Послевоенные сталинские кампании последовательно насаждали враждебное отношение к евреям как к потенциальным «агентам американского и британского империализма». Главный импульс для этой враждебности исходил от вождя, но еще во время войны антисемитизм стал неофициальной нормой в рядах советской бюрократии и общества в целом. После создания государства Израиль в 1948 году антисемитизм стал государственной политикой в СССР, призванной сформировать русско-советский национализм: учреждения, театры, издательства и периодические издания на идише были закрыты, ведущие еврейские поэты и актеры, члены Еврейского антифашистского комитета (ЕАК), арестованы и после закрытого суда расстреляны. Кампания борьбы с «космополитическим влиянием», направленная прежде всего против евреев, ассимилированных в русско-советскую культуру, была самым острым и травматичным явлением для советской интеллигенции позднесталинской поры. Кульминацией ее стало «дело врачей» и спровоцированная им травля евреев января 1953 года. На одном из собраний в Московском университете, где громили «космополитов», профессор российской истории Сергей Дмитриев спросил у коллеги, в чем причина этой кампании. И получил ответ: «Война. Люди должны быть готовы к новой войне». Коллеги обличали друг друга, студенты унижали своих профессоров, писатели, поэты, литературные критики, ученые и многие другие должны были принимать участие в публичных «проработках» критики и самокритики, в которых уничтожались не только карьеры и жизни, но и сама культурная среда, где могли работать и творить люди[30].

Вновь, как и в 1930-е, все без исключения представители «советской интеллигенции», работавшие в государственных структурах, оказались втянуты в омут взаимных обвинений и самобичевания. В их числе, по жестокой сталинской логике, были и литературные кумиры военных лет. Эренбург сам подвергся нападкам из-за еврейского происхождения, но Сталин решил сохранить талантливого пропагандиста при своем «литературном дворе». В период между 1946 и 1952 годами Эренбург помогал организовывать вместе со своими многочисленными левыми друзьями на Западе «движение за мир» – кампанию столь же эффективную, как и антифашистский Народный фронт 1930-х или деятельность Еврейского антифашистского комитета в годы войны. Эренбург был единственным членом этого комитета, избежавшим трагического конца. Проживи Сталин чуть дольше, Эренбург оказался бы перед ужасным выбором: оправдывать сталинские еврейские погромы или погибнуть самому[31].
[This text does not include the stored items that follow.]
/-- R71, R152: arrival at the frontier in HOLDING with the held flag clear. -/
theorem holding_rests (hj : s.job.state = .holding) (hh : s.job.held = false) (he : s.atEndOf seg past) : ∃ t,
    expiryTail (handInterpTargets (frontierArrival (s.atFrontier seg))) = t ∧
    RestsAtFrontier s seg (.held none 0) t ∧ t.job = { s.job.count seg with held := true } := by
  obtain ⟨eStroke, eLoad, eParams, eJob⟩ := atFrontier_same seg s
  obtain ⟨yJob, yStroke, yLink, ky⟩ := setHeld_eq (s.atFrontier seg)
  have hStroke : (setHeld (s.atFrontier seg)).stroke = s.stroke.toIdle s.params.startDuty := by
    rw [yStroke, eStroke, eParams]
  have hLoad : (setHeld (s.atFrontier seg)).load =
      s.load.told s.stroke.state (setHeld (s.atFrontier seg)).stroke.state := by
    rw [hStroke]
    show (strokeTo _ _).load = _
    rw [strokeTo_load]
    show (s.atFrontier seg).load.told (s.atFrontier seg).stroke.state
      ((s.atFrontier seg).stroke.toIdle (s.atFrontier seg).params.startDuty).state = _
    rw [eStroke, eLoad, eParams]
  have eInterp : (s.atFrontier seg).interp = s.atEnd seg := ended_interp he
  obtain ⟨hActive, hP, -⟩ := atEnd_rest seg s
  have hNumber : activeNumber (s.atFrontier seg) = none := by
    unfold activeNumber
    rw [eInterp, hActive]
  obtain ⟨hRests, tJob⟩ := restsAtFrontier (n := .held none 0) he ky hStroke hLoad (by rw [yLink, hNumber, eInterp, hP])
  have hHolding : (s.atFrontier seg).job.state = .holding ∧ (s.atFrontier seg).job.held = false := by
    rw [eJob]
    exact ⟨hj, hh⟩
  rw [frontierArrival_holding hHolding.1 hHolding.2, expiryTail_goingOn
    (x := handInterpTargets (setHeld (s.atFrontier seg)))
    (.inr (.inr (.inl ⟨(congrArg Job.state yJob).trans hHolding.1, .inl (congrArg Job.held yJob)⟩)))]
  exact ⟨_, rfl, hRests, tJob.trans (yJob.trans (congrArg (fun j : Job => { j with held := true }) eJob))⟩

/-- R30, R55: with the window in its form, the Store and the plan at rest are those of the completion and its replan. -/
theorem RestsAtFrontier.plan {n : Notice} {t : State} (r : RestsAtFrontier s seg n t) (ha : s.interp.active = some i)
    (hOk : s.slotsOk) : ∃ v, s.completed i seg v ∧ t.store = { v.store with armed := t.store.armed } ∧
      t.planner = v.planner := by
  have hi : i = s.store.execPtr := (hOk.window.taken i ha).1
  have hWindow : s.store.windowOk (some s.store.execPtr) := by
    rw [← hi, ← ha]
    exact hOk.window
  obtain ⟨eStore, ePlanner⟩ := ended_plan hWindow seg
  refine ⟨s.completion seg, hi ▸ completion_completed hWindow seg, ?_, r.planner.trans ePlanner⟩
  rw [← eStore]
  exact r.store

/-- Settles O54: the dwell's expiry, and its beginning by arrival at the frontier. -/
theorem dwellExpires : Obligations.DwellExpires := by
  refine ⟨fun s hn => ?_, fun s hj ht => dwell_expires hj ht, ?_⟩
  · rw [exec_starveDwellExpiry, dwellReached_idle hn]
  · intro i past sl s ht hj hm ha hi hs hp he hl hn
    obtain ⟨t, hEnd, hRests, hJob⟩ := cutting_starves hj he
    obtain ⟨hSlot, hPtr, hOpen, hPoint⟩ := ended_store_frontier (seg := sl.seg) hm hi
    obtain ⟨hActive, hP, hTimer, hPivot, -⟩ := atEnd_rest sl.seg s
    obtain ⟨hX, hY, hC⟩ := atEnd_targets sl.seg s
    have tStore := hRests.store
    have tInterp := hRests.interp
    refine ⟨t, (exec_frontier ht (.inl hj) hm ha hi hs hp he hl hn).trans (congrArg _ hEnd), hRests.keeps,
      by rw [hJob]; rfl, hRests.gov, by rw [tInterp, hActive], by rw [tInterp, hTimer], by rw [tInterp, hP],
      by rw [tInterp, hPivot, hp], by rw [tInterp, hX], by rw [tInterp, hY], by rw [tInterp, hC], hRests.stroke,
      hRests.load, by rw [tStore]; exact hSlot, by rw [tStore]; exact hPtr, hRests.plan ha, by rw [tStore]; exact hOpen,
      by rw [tStore]; exact hPoint, hRests.requests, hRests.notices, hRests.handed⟩

/-! ### HOLD -/

/-- R151: what HOLD leaves where it is taken. -/
theorem exec_hold_ready {s : State} (hr : s.ready) (hj : s.job.state.holdable = true) :
    exec .hold s = .next (s.heldBy .hold (.ready ⟨.ok, []⟩)) := by
  have hTake : takeHold (s.arrived .hold) = (holdRequest (s.arrived .hold), .ready ⟨.ok, []⟩) := by
    unfold takeHold
    rw [show (s.arrived .hold).job.state.holdable = true from hj]
    rfl
  rw [exec_ready hr (take := takeHold), hTake]
  rfl

theorem exec_hold_refused {s : State} (hr : s.ready) (hj : s.job.state.holdable = false) :
    exec .hold s = .next (s.withEntry .hold (.ready ⟨.noJob, []⟩)) := by
  refine exec_ready_answer hr (take := takeHold) ?_
  unfold takeHold
  rw [show (s.arrived .hold).job.state.holdable = false from hj]
  rfl

/-- R100, R151: the Load Monitor is told of the blade a starved job sends to idle. -/
theorem heldBy_starved_load {s : State} (i : Instr) (m : Mark) (h : s.job.state = .starved) :
    (s.heldBy i m).load = s.load.told s.stroke.state (s.heldBy i m).stroke.state := by
  obtain ⟨-, hStroke, -⟩ := heldBy_starved i m h
  rw [hStroke]
  unfold State.heldBy
  rw [holdRequest_starved (s := s.arrived i) h]
  exact strokeTo_load _ _

/-- R151: the answer to a HOLD that is taken. -/
theorem heldBy_answered {s : State} (i : Instr) (code : ResultCode) :
    answered i code s (s.heldBy i (.ready ⟨code, []⟩)) := rfl

/-- R77, R84, R152: an expiry in HOLDING whose V is 0, short of the end of the active segment. -/
theorem holding_stands {sl : Slot} (ht : s.interp.timer.isSome = true) (hj : s.job.state = .holding)
    (hh : s.job.held = false) (ha : s.interp.active = some i) (hs : s.store.slot i = some sl)
    (hp : s.interp.pivot = 0) (hm : sl.seg.kind.moving = true) (hv : (evaluateGovernor s).gov.v = 0)
    (hShort : s.interp.p < sl.seg.length * 1000) : ∃ t,
      exec .interpolationPeriodExpiry s = .next t ∧
      Keeps [.store, .interp, .gov, .stroke, .load, .axes, .job, .link] s t ∧
      t.job = { s.job with held := true } ∧ t.stroke = s.stroke.toIdle s.params.startDuty ∧ t.gov.v = 0 ∧
      t.interp.active = some i ∧ t.interp.p = s.interp.p ∧ t.interp.timer = some 0 ∧
      (s.link.notices.length < 16 → ∃ rest,
        t.link.notices = s.link.notices ++ .held (some (sl.seg.number, i)) s.interp.p :: rest) := by
  have hMove := motionAndEnds_short (.inl (.inr ⟨hj, hh⟩)) ha hs hm hp (by rw [hv]; omega)
  obtain ⟨x, hX⟩ : ∃ x, x = handInterpTargets (targetSegment sl.seg s.movedOn) := ⟨_, rfl⟩
  have kE : Keeps [.axes, .interp, .gov] s s.movedOn :=
    (movedOn_keeps s).after (m := [.axes, .interp, .gov]) (by
      intro b hb
      cases b <;> first | rfl | simp at hb)
  have kx : Keeps [.axes, .interp, .gov] s x :=
    hX ▸ (handInterpTargets_keeps _).after ((targetSegment_keeps _ _).after kE)
  have kTail := expiryTail_keeps (s := x) (by
    rw [show x.job = s.job from kx .job (by decide), hj]
    decide)
  have hInterp : x.interp.active = some i ∧ x.interp.p = s.interp.p ∧ x.interp.timer = some 0 ∧ x.interp.pivot = 0 := by
    subst hX
    exact ⟨ha, congrArg (s.interp.p + ·) hv, rfl, hp⟩
  obtain ⟨xActive, xP, xTimer, xPivot⟩ := hInterp
  have tInterp : (expiryTail x).interp = x.interp := kTail .interp (by decide)
  have tGov : (expiryTail x).gov.v = 0 := by
    rw [kTail .gov (by decide), ← hv, hX]
    rfl
  have hRests : s.job.state = .holding ∧ s.job.held = false ∧ (expiryTail x).gov.v = 0 ∧
      (expiryTail x).interp.pivot = 0 := ⟨hj, hh, tGov, by rw [tInterp, xPivot]⟩
  obtain ⟨tJob, tStroke, -, tNotices, -⟩ := expiryTail_stood (.inr (.inr hj)) kx (xActive.trans ha.symm)
  rw [if_pos hRests] at tJob tStroke
  refine ⟨expiryTail x, ?_, kTail.after kx.mono, tJob, tStroke, tGov, by rw [tInterp, xActive], by rw [tInterp, xP],
    by rw [tInterp, xTimer], fun hRoom => ?_⟩
  · rw [exec_expiry ht (.inr (.inl (by rw [ha]; rfl))), hMove, hX]
  · obtain ⟨rest, hRest⟩ := tNotices hRests hRoom
    refine ⟨rest, ?_⟩
    rw [hRest, tInterp, xP, ha]
    dsimp only [Option.bind_some]
    rw [hs]
    rfl

/-- Settles O30: HOLD by the job's state, and the rest in HOLDING, short of the end of a segment and at the frontier. -/
theorem holdRequested : Obligations.HoldRequested := by
  refine ⟨fun s hr => ⟨fun hj => ?_, fun hj => ?_, fun hj => exec_hold_refused hr hj⟩, ?_⟩
  · obtain ⟨hKeeps, hJob⟩ := heldBy_moving .hold (.ready ⟨.ok, []⟩) hj
    exact ⟨_, exec_hold_ready hr (by rcases hj with h | h <;> rw [h] <;> rfl), hKeeps, heldBy_answered _ _, hJob⟩
  · obtain ⟨hJob, hStroke, hNotices⟩ := heldBy_starved .hold (.ready ⟨.ok, []⟩) hj
    exact ⟨_, exec_hold_ready hr (by rw [hj]; rfl), heldBy_keeps _ _ s, heldBy_answered _ _, hJob, hStroke,
      heldBy_starved_load _ _ hj, hNotices⟩
  · intro i sl s ht hj hh ha hs hp
    refine ⟨fun hm hv hShort => holding_stands ht hj hh ha hs hp hm hv hShort, fun past hm hi he hl hn => ?_⟩
    obtain ⟨t, hEnd, hRests, hJob⟩ := holding_rests hj hh he
    obtain ⟨hSlot, -⟩ := ended_store_frontier (seg := sl.seg) hm hi
    obtain ⟨hActive, hP, -⟩ := atEnd_rest sl.seg s
    exact ⟨t, (exec_frontier ht (.inr ⟨hj, hh⟩) hm ha hi hs hp he hl hn).trans (congrArg _ hEnd), hRests.keeps,
      by rw [hJob]; rfl, hRests.gov, by rw [hRests.interp, hActive], by rw [hRests.interp, hP], hRests.stroke,
      by rw [hRests.store]; exact hSlot, hRests.plan ha, hRests.notices⟩

end Sys2Proof.Machine

namespace Sys2Proof.Machine

set_option Elab.async false

/-! ## FLUSH (R29, R33, R34, R53) -/

/-- R29: what the emptying of the window leaves of the Store and the flow marks, in either mode. -/
theorem emptyWindow_parts (s : State) :
    (emptyWindow s).store =
        { s.store with
          slots := [], writePtr := s.store.winBegin, execPtr := s.store.winBegin, tailOpen := false, tailPoint := none,
          tailHeading := none, origin := none, chainClosed := false, executedHeading := none, flowHeld := false,
          armed := false } ∧
      (emptyWindow s).link.notices = s.link.notices ∧
      (emptyWindow s).link.marks = if s.store.flowHeld then s.link.marks ++ [.go] else s.link.marks := by
  unfold emptyWindow openFlow
  split
  · next hf => exact ⟨rfl, rfl, (if_pos hf).symm⟩
  · next hf =>
    have hOpen : s.store.flowHeld = false := Bool.not_eq_true _ |>.mp hf
    refine ⟨?_, rfl, (if_neg hf).symm⟩
    exact congrArg (fun b => ({ s.store.clearChain with
      slots := [], writePtr := s.store.winBegin, execPtr := s.store.winBegin, armed := false,
      flowHeld := b } : Store)) hOpen

/-- R53: the replan of an empty window, whatever its limits. -/
theorem replan_empty_replanned {s : State} (h : s.store.slots = []) :
    s.replanned none (replan none s) ∧ (replan none s).store = s.store := by
  have hNone : ∀ i, s.store.slot i = none := fun i => by
    unfold Store.slot
    rw [h]
    rfl
  obtain ⟨hSlots, hCount⟩ := replan_of_empty none h
  have hStore : (replan none s).store = s.store := by
    rw [replan_store, hSlots, ← h]
  have hSpan : s.store.spans [] :=
    ⟨fun e he => absurd he List.not_mem_nil, by dsimp only; rw [hNone]; rfl, fun k e e' he => (nomatch he),
      Nat.zero_le _, fun e he => (nomatch he)⟩
  refine ⟨⟨replan_keeps none s, by rw [hStore], [], fun _ => 0, fun _ => 0, hSpan, ?_, fun e he => (nomatch he),
    fun e he => (nomatch he), fun i _ => by rw [hStore], fun k i sl hk => (nomatch hk)⟩, hStore⟩
  have hPlanner : (replan none s).planner = { (copyDerates s).planner with
      spanFirst := (replan none s).planner.spanFirst
      spanCount := (replan none s).planner.spanCount
      frontier := (replan none s).planner.frontier } := rfl
  rw [hPlanner, hCount, copyDerates_planner]
  rfl

/-! ### The refusals -/

theorem exec_flush_busy {s : State} (hr : s.ready)
    (hj : s.job.state = .motion ∨ s.job.state = .warmup ∨ s.job.state = .cutting ∨ s.job.state = .stopping ∨
      s.job.state = .fault ∨ (s.job.state = .holding ∧ s.job.held = false)) :
    exec .flush s = .next (s.withEntry .flush (.ready ⟨.busy, []⟩)) := by
  refine exec_ready_answer hr (take := takeFlush) ?_
  unfold takeFlush
  rw [show (s.arrived .flush).job = s.job from rfl]
  rcases hj with h | h | h | h | h | ⟨h, hh⟩
  all_goals rw [h]
  all_goals dsimp only
  all_goals first | rfl | (rw [hh]; rfl)

theorem takeFlush_partly {s : State}
    (hj : s.job.state = .starved ∨ (s.job.state = .holding ∧ s.job.held = true)) : takeFlush s = flushPartly s := by
  unfold takeFlush
  rcases hj with h | ⟨h, hh⟩
  · rw [h]
  · rw [h]
    exact if_pos hh

theorem exec_flush_wrongMode {s : State} (hr : s.ready) (hm : s.store.mode = .repeating) (hj : s.job.state = .holding)
    (hh : s.job.held = true) : exec .flush s = .next (s.withEntry .flush (.ready ⟨.wrongMode, []⟩)) := by
  refine exec_ready_answer hr (take := takeFlush) ?_
  rw [takeFlush_partly (s := s.arrived .flush) (.inr ⟨hj, hh⟩)]
  unfold flushPartly
  rw [if_neg (show ¬(s.arrived .flush).store.mode = .stream from fun h => by
    rw [show s.store.mode = _ from h] at hm
    cases hm)]
  rfl

/-! ### FLUSH in IDLE -/

theorem exec_flush_idle {s : State} (hr : s.ready) (hj : s.job.state = .idle) : ∃ t,
    exec .flush s = .next t ∧ Keeps [.store, .planner, .link] s t ∧ answered .flush .ok s t ∧
    t.store = (emptyWindow s).store ∧
    (∃ v, ({ s with store := t.store } : State).replanned none v ∧ v.store = t.store ∧ t.planner = v.planner) ∧
    t.planner.spanCount = 0 ∧ t.link.notices = s.link.notices ∧
    t.link.marks = (if s.store.flowHeld then s.link.marks ++ [.go] else s.link.marks) := by
  obtain ⟨e, hE⟩ : ∃ e, e = emptyWindow (s.arrived .flush) := ⟨_, rfl⟩
  have kE : Keeps [.store, .link] s e := hE ▸ (emptyWindow_keeps _).after (mapLink_keeps _ s).mono
  obtain ⟨eStore, -, -⟩ := emptyWindow_parts s
  obtain ⟨hStore, hNotices, hMarks⟩ := emptyWindow_parts (s.arrived .flush)
  rw [← hE] at hStore hNotices hMarks
  have hEmpty : e.store.slots = [] := by rw [hStore]
  obtain ⟨-, hSame⟩ := replan_empty_replanned hEmpty
  obtain ⟨-, hCount⟩ := replan_of_empty none hEmpty
  have kR := replan_keeps none e
  have hTake : takeFlush (s.arrived .flush) = (replan none e, .ready ⟨.ok, []⟩) := by
    unfold takeFlush
    rw [show (s.arrived .flush).job = s.job from rfl, hj, hE]
    rfl
  refine ⟨_, exec_ready hr (take := takeFlush), ?_⟩
  rw [hTake]
  have tStore : ((replan none e).mapLink fun l =>
      { l with requests := s.link.requests ++ entryOf .flush (.ready ⟨.ok, []⟩) }).store = e.store := hSame
  have tLink : (replan none e).link = e.link := kR .link (by decide)
  refine ⟨(mapLink_keeps _ _).after (kR.after kE.mono), rfl, ?_, ?_, hCount, ?_, ?_⟩
  · rw [tStore, eStore, hStore]
    rfl
  · rw [tStore]
    obtain ⟨hPlan, hPlanStore⟩ := replan_empty_replanned (s := { s with store := e.store }) hEmpty
    refine ⟨_, hPlan, hPlanStore, ?_⟩
    exact (replan_congr none (s := { s with store := e.store }) (u := e) rfl (kE .planner (by decide))
      (kE .params (by decide)) (congrArg Job.state (kE .job (by decide)))).2
  · rw [mapLink_link, tLink]
    exact hNotices
  · rw [mapLink_link, tLink]
    exact hMarks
Симонов, как и Эренбург, был придворным сталинского «литературного двора» и посланником его пропаганды для внешнего мира. В начале 1946 года Сталин отправил Симонова в Соединенные Штаты и посоветовал ему написать пьесу о «темных силах» в США, готовящих войну против СССР. Этой пропагандистской поделкой – пьесой и снятым на ее основе одноименным фильмом «Русский вопрос» – Сталин пользовался как орудием в противостоянии западным демократиям. Симонов, наряду с главой Союза писателей Александром Фадеевым, вынужден был возглавить публичную унизительную травлю Михаила Зощенко, которого Сталин в 1946 году охарактеризовал как «пошляка и подонка». Позднее Симонов послушно проводил и кампанию против писателей-евреев, многие из которых были его друзьями[32].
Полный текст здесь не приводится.